Considering the strong feelings evoked by female intemperance, and reformers' willingness to condemn it, the reticence of legal and clerical authorities to discuss Lucy Lung's drinking appears somewhat unusual. Only Field mentioned it at all, and in two different and somewhat conflicting ways. In his execution sermon, Field, like the reformers cited above, noted that intemperance struck women as well as men. "Is a wife a drunkard?" he asked. "Once the delight and help of her husband, she is now the loathing of his soul and tempts him to absence and impurity. To her children she is become cruel, like the ostriches in the wilderness." But this uncomplimentary portrait of female intemperance contrasts sharply with, and is undermined by, Field's portrayal of Lucy in his "Sketch of the Life and Hopeful Repentance of Peter Lung," published with the sermon. Here the clergyman introduced Lucy's drunkenness only to explain it away, and to highlight Peter's brutality and turpitude. Peter's drinking, in conjunction wit h bad company and irreligion, Field inveighed, inflamed his "every corrupt passion."

His wife was the most common subject of his cruelty and barbarity. Her natural temper was the reverse of his own, mild and inoffensive; and she is said to have done her best in her family that circumstances permitted, until a short time before her death, when bodily infirmities, or some other cause led her to use ardent spirits too freely. This rendered their situation more dreadful, as it furnished some pretence [sic] for his abuse (wretched enough indeed for a man of his character) and their example more evil before a numerous family of children. [17]

Three aspects of Field's treatment of Lucy Lung's drinking merit attention. First, Field depicted Peter's intemperance and brutishness as at least an indirect cause of Lucy's drinking. His "cruelty and barbarity" wore down an otherwise virtuous Lucy, in effect making her a drunkard and an unfit mother through his victimization of her. Second, Field charged that Peter compounded this outrage by taking advantage of the excessive drinking to which he drove Lucy as a pretext for continuing physical abuse. Field doubtlessly alluded to prevailing notions of marriage which made a wife's drunkenness and consequent idleness an insult to male authority, and an offense which excused physical chastisement. [18]

Third, Field suggested that Lucy's intemperance was relatively abrupt, of short duration, and in striking contrast to her previous "mild and inoffensive" deportment. This explains, if not excuses completely her drinking, but it also contradicts a position the minister took in his sermon. There, Field asserted that intoxication "without previous imprudence" was rare. "None become suddenly confirmed drunkards," he added. "The vice is too odious to be readily practiced. It steals insensibly upon men. As the serpent beguiled Eve through his subtility [sic], so are they corrupted from the simplicity of virtue." [19] Thus Field, the sole voice other than Lung to mention Lucy's drinking at all, portrayed it as an entirely different and less egregious matter than her husband's. However deplorable Lucy's drunkenness may have been, Field argued in the "Sketch," it must be viewed as part of the cycle of brutality and victimization for which Peter bore direct responsibility.

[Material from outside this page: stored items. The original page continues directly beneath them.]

-- ==== Sys2Proof/Laws/Encoding.lean ====
section
/-! SUPPORT. The fields of a command word that the encoder built (30_encoding.md R81). -/

namespace Sys2Proof

@[simp] theorem fieldOp_commandWord (data : U32) (len : BitVec 3) (op : BitVec 4) :
    fieldOp (commandWord data len op) = op := by
  apply BitVec.eq_of_getLsbD_eq
  intro i lt
  simp only [fieldOp, commandWord, BitVec.getLsbD_extractLsb', BitVec.getLsbD_append]
  simp [lt]

@[simp] theorem fieldLen_commandWord (data : U32) (len : BitVec 3) (op : BitVec 4) :
    fieldLen (commandWord data len op) = len := by
  apply BitVec.eq_of_getLsbD_eq
  intro i lt
  simp only [fieldLen, commandWord, BitVec.getLsbD_extractLsb', BitVec.getLsbD_append]
  interval_cases i <;> simp

@[simp] theorem fieldRsv_commandWord (data : U32) (len : BitVec 3) (op : BitVec 4) :
    fieldRsv (commandWord data len op) = 0#25 := by
  apply BitVec.eq_of_getLsbD_eq
  intro i lt
  simp only [fieldRsv, commandWord, BitVec.getLsbD_extractLsb', BitVec.getLsbD_append]
  interval_cases i <;> simp

@[simp] theorem fieldData_commandWord (data : U32) (len : BitVec 3) (op : BitVec 4) :
    fieldData (commandWord data len op) = data := by
  apply BitVec.eq_of_getLsbD_eq
  intro i lt
  simp only [fieldData, commandWord, BitVec.getLsbD_extractLsb', BitVec.getLsbD_append]
  interval_cases i <;> simp

@[simp] theorem fieldAboveOp_bare (op : BitVec 4) : fieldAboveOp (commandWord 0#32 0#3 op) = 0#60 := by
  apply BitVec.eq_of_getLsbD_eq
  intro i lt
  simp only [fieldAboveOp, commandWord, BitVec.getLsbD_extractLsb', BitVec.getLsbD_append]
  interval_cases i <;> simp

end Sys2Proof
end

A far different account of Lucy's character and her last days emerged from Peter Lung's legal defense and published letters to support his protestations of innocence. In both trials, Peter pled not guilty, contending that Lucy's own drunkenness, not his blows, had caused her death. Averring that he found his wife dead on Tuesday morning, Lung claimed that his son Joseph's interaction with Lucy the night before exculpated him. Joseph told his father that:

he heard a noise in the night, and got up and lighted a candle, and come into the room where she was, and found her beating her head against the hearth as hard as she could; and that he took her up, and tried to lay her upon the bed, but she refused to lie there, and went and threw herself down upon the hearth again ...

Joseph tried unsuccessfully to rouse his father, and returned twice more to attempt to get his mother into bed. On the second try, Lucy "struck him in his face as hard as she could, with her fist," and Joseph resolved to let her alone. Peter maintained resolutely that the next morning he had found Lucy dead, sitting in a chair, slumped forward onto the bed. [20]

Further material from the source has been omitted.